Start at the line holding "showEstimate (countChip (countChip". Write out that line and each one after it to the end of the data, unchanged.
___ EXERCISE INPUTS
-- ==== Sys2Proof/Machine/Rank.lean ====
section
/-! DEFINITION. Re-ranking and prompt packing (chapter 13): CROSS_RERANK and PACK. -/

namespace Sys2Proof.Machine

/-! ### Candidate lists and passage text -/

/-- Fields of a search result header (Table 10.9). -/
def shResCount (h : Nat) : Nat := field h 272 16
def shResEpoch (h : Nat) : Nat := field h 288 32

/-- A candidate: its passage, its SCORE word, its HSCORE. -/
structure Candidate where
  passage : Nat
  score   : Nat
  hscore  : Nat
  deriving DecidableEq, Repr

/-- The candidates of a search result at an address. -/
def candidatesAt (s : State) (a : Nat) : List Candidate :=
  (List.range (shResCount (natAt s a 64))).map (fun i =>
    let v := natAt s (a + 64 + 16 * i) 16
    ⟨field v 88 40, field v 32 32, field v 0 16⟩)

/-- Bytes of a search result. -/
def candidateBytes (s : State) (a : Nat) : Nat := 64 + 16 * shResCount (natAt s a 64)

/-- A candidate's passage may be read: below the capacity and visible at an epoch. -/
def candidateSeen (s : State) (x : Index) (e p : Nat) : Bool := p < ixCapacity x.desc && passageVisible s x e p

/-- The place of a passage's record. -/
def textPlace (x : Index) (p : Nat) : Option (Nat × Nat) :=
  (tabGet x.texts p).map (fun t => (ixTextArea x.desc + t.1, t.2))

/-- The token entries of a passage: tokens with their BOUNDARY marks (Table 10.5). -/
def passageEntries (s : State) (x : Index) (p : Nat) : List Nat :=
  match textPlace x p with
  | some (a, _) => (List.range (field (natAt s a 8) 8 32)).map (fun i => natAt s (a + 8 + 4 * i) 4)
  | none => []

/-- The text of some passages cannot be read. -/
def textsBad (s : State) (x : Index) (ps : List Nat) : Bool :=
  ps.any (fun p => match textPlace x p with
    | some (a, n) => readBad s a n
    | none => false)

/-- The records of some passages, as ranges. -/
def textRanges (x : Index) (ps : List Nat) : List (Nat × Nat) := ps.filterMap (textPlace x)

/-- The epoch of a candidate header is pinned by a command, or its status says why not (R269). -/
def pinHeader (s : State) (i id e : Nat) (x : Index) : Nat ⊕ State :=
  if x.current < e then .inl Code.BAD_FIELD
  else if e < oldestOf s x then .inl Code.EPOCH_RETIRED
  else .inr (pinEpoch (updJob s id (fun j => { j with pin := e })) i id e)

/-! ### CROSS_RERANK (R268 to R273) -/

/-- PARAMS (Table 13.3). -/
def xrSrc (e : Nat) : Nat := param e 511 448
def xrCand (e : Nat) : Nat := param e 447 384
def xrQuery (e : Nat) : Nat := param e 383 320
def xrDest (e : Nat) : Nat := param e 319 256
def xrQlen (e : Nat) : Nat := param e 255 224
def xrIndex (e : Nat) : Nat := param e 223 208
def xrKout (e : Nat) : Nat := param e 207 192

/-- Descriptor fields (Table 13.1). -/
def xdWeights (d : Nat) : Nat := field d 448 64
def xdWc (d : Nat) : Nat := field d 416 32
def xdWr (d : Nat) : Nat := field d 384 32
def xdCls (d : Nat) : Nat := field d 352 32
def xdSep (d : Nat) : Nat := field d 320 32
def xdPad (d : Nat) : Nat := field d 288 32
def xdModel (d : Nat) : Nat := field d 272 16
def xdEmb (d : Nat) : Nat := field d 256 16
def xdFeat (d : Nat) : Nat := field d 240 16
def xdSeq (d : Nat) : Nat := field d 224 16
def xdQmax (d : Nat) : Nat := field d 208 16
def xdInRow (d : Nat) : Nat := field d 192 16
def xdLenRow (d : Nat) : Nat := field d 176 16
def xdOutRow (d : Nat) : Nat := field d 160 16
def xdBlocks (d : Nat) : Nat := field d 144 16
def xdBatch (d : Nat) : Nat := field d 136 8
def xdFeatEn (d : Nat) : Bool := bitOf d 8

/-- The descriptor of a table's version that a command pinned. -/
def pinnedDesc (s : State) (t id : Nat) : Option Nat :=
  match tabGet s.belt.tables t with
  | some x => match tabGet x.pins id with
    | some v => tabGet x.versions v
    | none => none
  | none => none

/-- The version of a table that a command pinned. -/
def pinnedVersion (s : State) (t id : Nat) : Nat :=
  match tabGet s.belt.tables t with
  | some x => (tabGet x.pins id).getD 0
  | none => 0

/-- The embeddings of the tokens of a run are taken in by the Belts of the regions whose blocks receive them (R264, R271):
token `g` goes to logical block `g` mod `blocks`. -/
def countEmbeddings (s : State) (id c table emb blocks : Nat) (toks : List Nat) : State :=
  let placed := toks.mapIdx (fun g t => ((physBlock (ctxOf s c) (g % blocks)).map regionOfBlock, t))
  (List.range 4).foldl (fun t r => countGathered t r table (pinnedVersion s table id) emb
    ((placed.filter (fun p => p.1 == some r)).map Prod.snd)) s

/-- A command pins the current version of a table. -/
def pinTable (s : State) (t id : Nat) : State :=
  match currentVersion s t with
  | some v => updTable s t (fun x => { x with pins := tabSet x.pins id v })
  | none => s

/-- CROSS_RERANK pins the tables that its descriptor names at its admission (R269). -/
def crossRerankAdmit (s : State) (id : Nat) : State :=
  match tabGet s.jobs id with
  | some j =>
    let d := natAt s (xrSrc j.entry) 64
    let s1 := pinTable s (xdEmb d) id
    if xdFeatEn d then pinTable s1 (xdFeat d) id else s1
  | none => s

def crossRerankSpec : CmdSpec where
  used _ := usedBits [(511, 448), (447, 384), (383, 320), (319, 256), (255, 224), (223, 208), (207, 192)]
  check s _ e := firstBad
    [((indexOf s (xrIndex e)).isNone, Code.BAD_FIELD),
     (xrSrc e % 64 != 0 || xrCand e % 64 != 0 || xrQuery e % 4 != 0 || xrDest e % 64 != 0, Code.BAD_FIELD),
     (1048576 < xrQlen e || 4096 < xrKout e, Code.BAD_FIELD),
     (!rangeOk s (xrSrc e) 64 || !rangeOk s (xrCand e) 64 || !rangeOk s (xrQuery e) (4 * xrQlen e) ||
       !rangeOk s (xrDest e) (64 + 16 * xrKout e), Code.BAD_FIELD)]
  noop := noZero
  atAdmission := crossRerankAdmit

/-- Pocket rows for the embedding of a token. -/
def xrRowsPerToken (emb : Nat) : Nat := ceilDiv (2 * btDim emb) 256

/-- Embedding rows of the fullest input block. -/
def xrInputRows (d emb : Nat) : Nat := ceilDiv (xdBatch d * xdSeq d) (xdBlocks d) * xrRowsPerToken emb

/-- A row lies within the embedding rows of logical block 0. -/
def xrInInput (d emb row : Nat) : Bool := xdInRow d ≤ row && row < xdInRow d + xrInputRows d emb

/-- A submission entry that runs a model's program, as ARRAY_RUN with SOURCE = 1 would have it. -/
def runEntry (m : Nat) : Nat := m * 2 ^ 432 + 2 ^ 431

/-- The descriptor breaks its limits, or names what does not exist (R268, R271). -/
def xrDescBad (s : State) (c id d : Nat) : Bool :=
  let rows := contextRows s
  xdSeq d < 8 || 8192 < xdSeq d || xdQmax d == 0 || xdSeq d - 4 < xdQmax d || xdBlocks d == 0 ||
    4 * (ctxOf s c).partition < xdBlocks d || xdBatch d == 0 || 64 < xdBatch d || field d 9 127 != 0 ||
    (modelOf s (xdModel d)).isNone || arrayRunCheck s c (runEntry (xdModel d)) != Code.OK ||
    match pinnedDesc s (xdEmb d) id with
    | none => true
    | some emb =>
      rows < xdInRow d + xrInputRows d emb || rows ≤ xdLenRow d || rows ≤ xdOutRow d ||
        xrInInput d emb (xdLenRow d) || xrInInput d emb (xdOutRow d) ||
        (xdFeatEn d && match pinnedDesc s (xdFeat d) id with
          | none => true
          | some f => xdWeights d % 4 != 0 || !rangeOk s (xdWeights d) (4 * btDim f))

/-- The pair sequence of a candidate (R270): its tokens, and its length word. -/
def pairSequence (d : Nat) (query tokens : List Nat) : List Nat × Nat :=
  let q := query.drop (query.length - Nat.min query.length (xdQmax d))
  let m := Nat.min tokens.length (xdSeq d - 3 - q.length)
  let body := [xdCls d] ++ q ++ [xdSep d] ++ (tokens.take m).map (fun t => t % 2 ^ 20) ++ [xdSep d]
  (body ++ List.replicate (xdSeq d - body.length) (xdPad d), body.length)

/-- The scored candidates of a CROSS_RERANK, in list order. -/
def xrScored (s : State) (x : Index) (j : Job) : List Candidate :=
  (candidatesAt s (xrCand j.entry)).filter (fun c => candidateSeen s x j.pin c.passage)

/-- The pairs of batch `b`, filled with padding pairs. -/
def xrBatch (s : State) (x : Index) (j : Job) (d b : Nat) : List (List Nat × Nat) :=
  let query := (List.range (xrQlen j.entry)).map (fun i => natAt s (xrQuery j.entry + 4 * i) 4 % 2 ^ 20)
  let cs := ((xrScored s x j).drop (b * xdBatch d)).take (xdBatch d)
  let ps := cs.map (fun c => pairSequence d query (passageEntries s x c.passage))
  ps ++ List.replicate (xdBatch d - ps.length) (List.replicate (xdSeq d) (xdPad d), 0)

/-- What a batch reads: the records of its passages, and its embedding rows. -/
def xrBatchRanges (s : State) (x : Index) (j : Job) (d emb b : Nat) : List (Nat × Nat) :=
  textRanges x ((((xrScored s x j).drop (b * xdBatch d)).take (xdBatch d)).map (fun c => c.passage)) ++
    ((xrBatch s x j d b).map Prod.fst).flatten.flatMap (rowReads s emb)

/-- The Pocket writes of a batch (R271): logical block, row, byte, bytes. -/
def xrWrites (s : State) (d emb : Nat) (ps : List (List Nat × Nat)) : List (Nat × Nat × Nat × List Nat) :=
  let toks := (ps.map Prod.fst).flatten
  let rpt := xrRowsPerToken emb
  (toks.mapIdx (fun g t => (g % xdBlocks d, xdInRow d + g / xdBlocks d * rpt, 0,
    (rowFor s emb t).flatMap (fun v => leBytes 2 (toBf16 v))))) ++
  (ps.mapIdx (fun i p => (0, xdLenRow d, 4 * i, leBytes 4 p.2)))

/-- Channel-window slots of some Pocket writes. -/
def writesSlots (x : Ctx) (ws : List (Nat × Nat × Nat × List Nat)) : List (Nat × Nat) :=
  (ws.flatMap (fun w => slotsOf x w.1 w.2.1 (ceilDiv (w.2.2.1 + w.2.2.2.length) 256))).eraseDups
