-- ==== Sys2Proof/Machine/Gen.lean ====
section
/-! DEFINITION. The decode loop (chapter 14): KV pages, the model interface, generation requests, and the three phases at
which their steps are masked, sampled and committed. -/

namespace Sys2Proof.Machine

/-! ### Descriptors (Tables 14.3 to 14.5) -/

def grSrc (e : Nat) : Nat := param e 511 448
def grKeep (e : Nat) : Nat := param e 511 480

def rdPrompt (d : Nat) : Nat := field d 960 64
def rdOut (d : Nat) : Nat := field d 896 64
def rdText (d : Nat) : Nat := field d 832 64
def rdStops (d : Nat) : Nat := field d 768 64
def rdSampling (d : Nat) : Nat := field d 704 64
def rdMain (d : Nat) : Nat := field d 640 64
def rdDraft (d : Nat) : Nat := field d 576 64
def rdSeqSeen (d : Nat) : Nat := field d 512 64
def rdPromptLen (d : Nat) : Nat := field d 480 32
def rdMaxNew (d : Nat) : Nat := field d 448 32
def rdOutCap (d : Nat) : Nat := field d 416 32
def rdTextCap (d : Nat) : Nat := field d 384 32
def rdDraftLen (d : Nat) : Nat := field d 376 8
def rdStopCount (d : Nat) : Nat := field d 368 8
def rdRestore (d : Nat) : Nat := field d 360 8
def rdVocab (d : Nat) : Nat := field d 344 16
def rdBackoff (d : Nat) : Bool := bitOf d 13
def rdFree (d : Nat) : Bool := bitOf d 12
def rdKeepKv (d : Nat) : Bool := bitOf d 11
def rdAppend (d : Nat) : Bool := bitOf d 10
def rdMailbox (d : Nat) : Bool := bitOf d 9
def rdTextEn (d : Nat) : Bool := bitOf d 8

def miVocab (m : Nat) : Nat := field m 480 32
def miModel (m : Nat) : Nat := field m 464 16
def miEmb (m : Nat) : Nat := field m 448 16
def miInRow (m : Nat) : Nat := field m 432 16
def miInBlocks (m : Nat) : Nat := field m 416 16
def miStepRow (m : Nat) : Nat := field m 400 16
def miLogitVb (m : Nat) : Nat := field m 384 16
def miLogitBlocks (m : Nat) : Nat := field m 368 16
def miLogitRow (m : Nat) : Nat := field m 352 16
def miKvVb (m : Nat) : Nat := field m 336 16
def miMaxT (m : Nat) : Nat := field m 320 16
def miLayers (m : Nat) : Nat := field m 304 16
def miIn (m : Nat) : Nat := field m 296 8
def miOut (m : Nat) : Nat := field m 288 8
def miKvBytes (m : Nat) : Nat := field m 272 16
def miKvBlocks (m : Nat) : Nat := field m 256 16

/-! ### GEN_STATE (Tables 14.1 and 15.5); it is held from bit 1536 of the context table entry on -/

def gsLen (x : Ctx) : Nat := field x.genState 480 32
def gsDraftLen (x : Ctx) : Nat := field x.genState 448 32
def gsRequests (x : Ctx) : Nat := field x.genState 416 32
def gsDCur (x : Ctx) : Nat := field x.genState 408 8
def gsFullRun (x : Ctx) : Nat := field x.genState 400 8
def gsPt (x : Ctx) (draft : Bool) : Nat := field x.genState (if draft then 272 else 336) 64
def gsMaskLates (x : Ctx) : Nat := field x.genState 160 32
def gsVeil (x : Ctx) : Nat := field x.genState 136 24

/-- A field of GEN_STATE set. -/
def setGs (s : State) (c lo n v : Nat) : State :=
  updCtx s c (fun x => { x with genState := setField x.genState lo n v })

def setLen (s : State) (c v : Nat) : State := setGs s c 480 32 v
def setDraftLen (s : State) (c v : Nat) : State := setGs s c 448 32 v
def setPt (s : State) (c : Nat) (draft : Bool) (v : Nat) : State := setGs s c (if draft then 272 else 336) 64 v
def setEndReason (s : State) (c v : Nat) : State := setGs s c 264 8 v

/-- A request's entry changed. -/
def updGen (s : State) (id : Nat) (f : GenReq → GenReq) : State := { s with gens := tabUpd s.gens id f }

/-! ### KV pages (R287, R288) -/

def pageBytes : Nat := 65536

/-- The first unit behind the device-object range. -/
def kvAreaEnd : Nat := 2 ^ 48 / unitBytes

/-- PAGE_TOKENS of an interface. -/
def pageTokens (m : Nat) : Nat := pageBytes / miKvBytes m

/-- The address of the entry that page `e` has in its table; none while its table page is not held. -/
def pageEntryAt (s : State) (pt e : Nat) : Option Nat :=
  let d := memNat s.mem.dev (pt + 8 * (e / 8192)) 8
  if pt != 0 && bitOf d 0 then some (field d 16 48 * 65536 + 8 * (e % 8192)) else none

/-- The address of page `e` of a table, when it is held. -/
def pageOf (s : State) (pt e : Nat) : Option Nat :=
  match pageEntryAt s pt e with
  | some a =>
    let v := memNat s.mem.dev a 8
    if bitOf v 0 then some (field v 16 48 * 65536) else none
  | none => none

/-- The page entry of a page, or its directory entry (Table 14.2). -/
def pageWord (addr : Nat) : Nat := addr / 65536 * 65536 + 1

/-- What taking a page meets. -/
inductive TakePage where
  | held (s : State) (addr : Nat)
  | wait (s : State)
  | fail
  deriving DecidableEq, Repr

/-- The lowest-addressed free page of a context's KV units. -/
def freePage (s : State) (c : Nat) : Option Nat :=
  ((kvUnitsOf s c).flatMap (fun u => (List.range 32).map (fun k => 32 * u + k))).find? (fun p => !tabHas s.kv p)

/-- A free page put to a use; what stood in it is not known, but a directory and a table page begin with no entry. -/
def usePage (s : State) (p : Nat) (k : KvPage) : State :=
  let a := p * pageBytes
  let s1 := { s with kv := tabSet s.kv p k, mem := { s.mem with dev := memClear s.mem.dev a pageBytes } }
  reportPages (match k.use with
    | .data _ _ =>
      let f := takeFree s1
      { f.2 with mem := { f.2.mem with dev := memPutNat f.2.mem.dev a pageBytes f.1 } }
    | _ => s1)

/-- A page taken by a context: of the units that it holds, else of a new unit in its owning region (R288). -/
def takePage (s : State) (c : Nat) (k : KvPage) : TakePage :=
  match freePage s c with
  | some p => .held (usePage s p k) (p * pageBytes)
  | none =>
    match allocate s (regionOfQuad ((ctxOf s c).quads.headD 0)) with
    | .home r =>
      let u := nextDeviceUnit s kvAreaBase kvAreaEnd
      .held (usePage (setUnit s u ⟨.hbm r, beatNow s, .kv c, none⟩) (32 * u) k) (32 * u * pageBytes)
    | .wait t => .wait t
    | .fail => .fail

/-- A number written to a page of the device's own. -/
def putWord (s : State) (a v : Nat) : State := { s with mem := { s.mem with dev := memPutNat s.mem.dev a 8 v } }

/-- The page directory of a context's model. -/
def needDirectory (s : State) (c : Nat) (draft : Bool) : TakePage :=
  let pt := gsPt (ctxOf s c) draft
  if pt != 0 then .held s pt
  else match takePage s c ⟨c, draft, .directory, false⟩ with
    | .held t a => .held (setPt t c draft a) a
    | r => r

/-- The table page that holds entry `e`, after the directory. -/
def needTable (s : State) (c : Nat) (draft : Bool) (e : Nat) : TakePage :=
  match needDirectory s c draft with
  | .held t pt =>
    match pageEntryAt t pt e with
    | some a => .held t (a / pageBytes * pageBytes)
    | none => match takePage t c ⟨c, draft, .table (e / 8192), false⟩ with
      | .held u a => .held (putWord u (pt + 8 * (e / 8192)) (pageWord a)) a
      | r => r
  | r => r

/-- The page of a layer that holds a position, taken when it is not held yet. -/
def needPage (s : State) (c : Nat) (draft : Bool) (m layer pos : Nat) : TakePage :=
  let j := pos / pageTokens m
  let e := j * miLayers m + layer
  match needTable s c draft e with
  | .held t tp =>
    match pageOf t (gsPt (ctxOf t c) draft) e with
    | some a => .held t a
    | none => match takePage t c ⟨c, draft, .data e (j * pageTokens m), false⟩ with
      | .held u a => .held (putWord u (tp + 8 * (e % 8192)) (pageWord a)) a
      | r => r
  | r => r

/-- The positions whose entries a request in progress has written and not yet committed. -/
def inFlight (g : GenReq) (draft : Bool) : Nat :=
  let now := match g.run with
    | some r => if r.draft == draft then r.start + r.count else 0
    | none => 0
  let before := match g.stage with
    | .ended => 0
    | .waiting => 0
    | .prefill d done => if d == draft then g.first + done else if draft then 0 else g.first + g.prompt.length
    | .drafting => if draft then g.draftPos else 0
    | .verify => if draft then g.draftPos else 0
    | _ => if draft then g.draftPos else g.first + g.prompt.length + g.kept.length + g.drafts.length
  Nat.max now before

/-- Positions below which a context's pages of a model are kept. -/
def keptPositions (s : State) (c : Nat) (draft : Bool) : Nat :=
  let x := ctxOf s c
  (s.gens.filter (fun g => g.2.ctx == c && isOpen s g.1)).foldl (fun m g => Nat.max m (inFlight g.2 draft))
    (if draft then gsDraftLen x else gsLen x)

/-- A page is to return: cut off, or all of its positions lie at or above the kept ones. -/
def pageReturns (s : State) (k : KvPage) : Bool :=
  k.gone || match k.use with
    | .data _ first => keptPositions s k.ctx k.draft ≤ first
    | _ => false

/-- A page returns; `late` pages, whose writes are outstanding, return at the boundary after this one. -/
def returnPage (late : List Nat) (s : State) (p : Nat) (k : KvPage) : State :=
  let cutOff (t : State) : State :=
    let pt := gsPt (ctxOf t k.ctx) k.draft
    if k.gone then t
    else match k.use with
      | .data e _ => match pageEntryAt t pt e with
        | some a => putWord t a 0
        | none => t
      | .table i => if pt == 0 then t else putWord t (pt + 8 * i) 0
      | .directory => t
  if late.contains p then
    bump { cutOff s with kv := tabSet s.kv p { k with gone := true } } Key.GEN_LATE_PAGE_RETURNS 1
  else bump { cutOff s with kv := tabDel s.kv p } Key.GEN_PAGES_RETURNED 1
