-- ==== Sys2Proof/Machine/Power.lean ====
section
/-! DEFINITION. Power, clocks and start-up (chapter 19): the Collar, region wakes, power states, thermal and supply limits,
power failure, and the start-up states up to CONFIGURE. -/

namespace Sys2Proof.Machine

/-! ### The Collar's buckets (R385, R386) -/

/-- The current step of one block in mA. -/
def blockStep (s : State) : Nat := reg s Key.COLLAR_BLOCK_STEP_MA

/-- Tokens that a bucket holds at an ACLK in Hz. -/
def bucketTokens (s : State) (aclk : Nat) : Nat :=
  reg s Key.COLLAR_SLEW_LIMIT * 4 * inForce s Key.ARRAY_RAMP_STEP * 1000000000 / (aclk * blockStep s)

/-- Depth of a bucket in mA. -/
def bucketDepth (s : State) (aclk : Nat) : Nat := bucketTokens s aclk * blockStep s

/-- Each bucket takes a new depth; what lies above it is discarded. -/
def capBuckets (s : State) : State :=
  let d := bucketDepth s (reg s Key.POWER_ACLK_NOW)
  { s with power := { s.power with rise := Nat.min s.power.rise d, fall := Nat.min s.power.fall d } }

/-- Both buckets refilled over some ns; while a region stage runs, its slew is taken off. -/
def refill (s : State) (ns : Nat) : State :=
  let slew := reg s Key.COLLAR_SLEW_LIMIT - (if s.power.waking.isEmpty then 0 else reg s Key.COLLAR_STAGE_SLEW)
  capBuckets { s with power := { s.power with rise := s.power.rise + slew * ns, fall := s.power.fall + slew * ns } }

/-- Both buckets full. -/
def fillBuckets (s : State) : State :=
  let d := bucketDepth s (reg s Key.POWER_ACLK_NOW)
  { s with power := { s.power with rise := d, fall := d } }

/-- The estimate of the current: the steps of the blocks that are not IDLE, and the region stages. -/
def estimateMa (s : State) : Nat :=
  s.power.blocks.length * blockStep s + (s.power.stageMa.map Prod.snd).sum

/-- POWER.VIN_MA follows the estimate. -/
def showEstimate (s : State) : State := setReg s Key.POWER_VIN_MA (estimateMa s)

/-! ### Blocks: IDLE and admission (R114, R115, R385) -/

/-- A block's array beside IDLE. -/
def setBlock (s : State) (b : Nat) (p : BlockPower) : State :=
  { s with power := { s.power with blocks := tabSet s.power.blocks b p } }

/-- IDLE_REQUEST: after 64 ACLK without a valid row, an awake block asks for IDLE. -/
def idleRequest (s : State) (b : Nat) : State :=
  match tabGet s.power.blocks b with
  | some .awake => setBlock s b .asking
  | _ => s

def execIdleRequest (block : Nat) (s : State) : Host.Outcome State Fault Refusal := .next (idleRequest s block)

/-- IDLE_GRANT: a block that asks takes a fall token, ramps down and is IDLE.  `elapsedNs` is the time since the Collar
last acted. -/
def idleGrant (s : State) (b elapsedNs : Nat) : State :=
  let t := refill s elapsedNs
  if tabGet t.power.blocks b == some .asking && blockStep t ≤ t.power.fall && t.power.aclkNext.isNone then
    showEstimate (countChip { t with power := { t.power with
      fall := t.power.fall - blockStep t, blocks := tabDel t.power.blocks b } } 0x381 1 { inst := b })
  else t

def execIdleGrant (block elapsedNs : Nat) (s : State) : Host.Outcome State Fault Refusal :=
  .next (idleGrant s block elapsedNs)

/-- The calendar entry in force. -/
def calEntry (s : State) (i : Nat) : Nat := s.hem.calendar[i]?.getD 0

/-- EVENT, PHASE, LENGTH and ENABLE of a calendar entry (Table 2.3). -/
def calEvent (e : Nat) : Nat := field e 48 8
def calPhase (e : Nat) : Nat := field e 0 32
def calLength (e : Nat) : Nat := field e 32 16
def calEnabled (e : Nat) : Bool := bitOf e 63

/-- The enabled entries of the calendar in force with an event. -/
def entriesOf (s : State) (event : Nat) : List Nat :=
  (List.range 64).filter (fun i => calEnabled (calEntry s i) && calEvent (calEntry s i) == event)

/-- A SELFTEST_WINDOW is open. -/
def testWindowOpen (s : State) : Bool := s.hem.windows.any (fun i => calEvent (calEntry s i) == 4)

/-- A valid row is ready on a block: the next instruction of its stream is a MATMUL with rows. -/
def rowReady (s : State) (b : Nat) : Bool :=
  s.array.runs.any (fun p => match tabGet s.jobs p.1 with
    | none => false
    | some j => runIssues s j p.2 && ((blocksOf (ctxOf s p.2.ctx)).zipIdx).any (fun q => q.1 == b &&
        match p.2.streams[q.2]? with
        | none => false
        | some st => st.mode == .running && st.pc < st.count &&
            inOp (natAt s (st.addr + 16 * st.pc) 16) == opMatmul))

/-- COLLAR_ADMISSION: an IDLE block with a valid row ready, or one that a slice is to be run on (R413), takes a rise token
and starts its ramp.  A token is withheld at the current limit and during an ACLK change.  `waitNs` is the time that the
block waited, `elapsedNs` the time since the Collar last acted. -/
def collarAdmission (s : State) (b waitNs elapsedNs : Nat) : State :=
  let t := refill s elapsedNs
  if b < blockCount && (tabGet t.power.blocks b).isNone && regionAwake t (regionOfBlock b) &&
      (rowReady t b || testWindowOpen t) && blockStep t ≤ t.power.rise && t.power.aclkNext.isNone &&
      estimateMa t + blockStep t ≤ reg t Key.COLLAR_CURRENT_LIMIT * 1000 then
    let t1 := setBlock { t with power := { t.power with rise := t.power.rise - blockStep t } } b .ramping
    let t2 := setReg (bump t1 Key.COLLAR_ADMISSIONS 1) Key.COLLAR_WAIT_NS_MAX
      (Nat.max (reg t1 Key.COLLAR_WAIT_NS_MAX) (Nat.min waitNs 0xFFFFFFFF))
    showEstimate (countChip (countChip t2 0x380 1 { inst := b }) 0x382 (waitNs * 7 / 5) { inst := b })
  else t

def execCollarAdmission (block waitNs elapsedNs : Nat) (s : State) : Host.Outcome State Fault Refusal :=
  .next (collarAdmission s block waitNs elapsedNs)

/-- RAMP_END: the block's ramp ends, and its rows issue from the next cycle. -/
def rampEnd (s : State) (b : Nat) : State :=
  match tabGet s.power.blocks b with
  | some .ramping => setBlock s b .awake
  | _ => s

def execRampEnd (block : Nat) (s : State) : Host.Outcome State Fault Refusal := .next (rampEnd s block)

/-! ### The clean record and the quick path (R393, R412, Table 21.2) -/

/-- The CRC of a clean record: CRC-32C over bits [2015:0]. -/
def recordCrc (r : Nat) : Nat := crc32c (leBytes 252 r)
______
SOLUTION FOR THIS PROBLEM:
    showEstimate (countChip (countChip t2 0x380 1 { inst := b }) 0x382 (waitNs * 7 / 5) { inst := b })
  else t

def execCollarAdmission (block waitNs elapsedNs : Nat) (s : State) : Host.Outcome State Fault Refusal :=
  .next (collarAdmission s block waitNs elapsedNs)

/-- RAMP_END: the block's ramp ends, and its rows issue from the next cycle. -/
def rampEnd (s : State) (b : Nat) : State :=
  match tabGet s.power.blocks b with
  | some .ramping => setBlock s b .awake
  | _ => s

def execRampEnd (block : Nat) (s : State) : Host.Outcome State Fault Refusal := .next (rampEnd s block)

/-! ### The clean record and the quick path (R393, R412, Table 21.2) -/

/-- The CRC of a clean record: CRC-32C over bits [2015:0]. -/
def recordCrc (r : Nat) : Nat := crc32c (leBytes 252 r)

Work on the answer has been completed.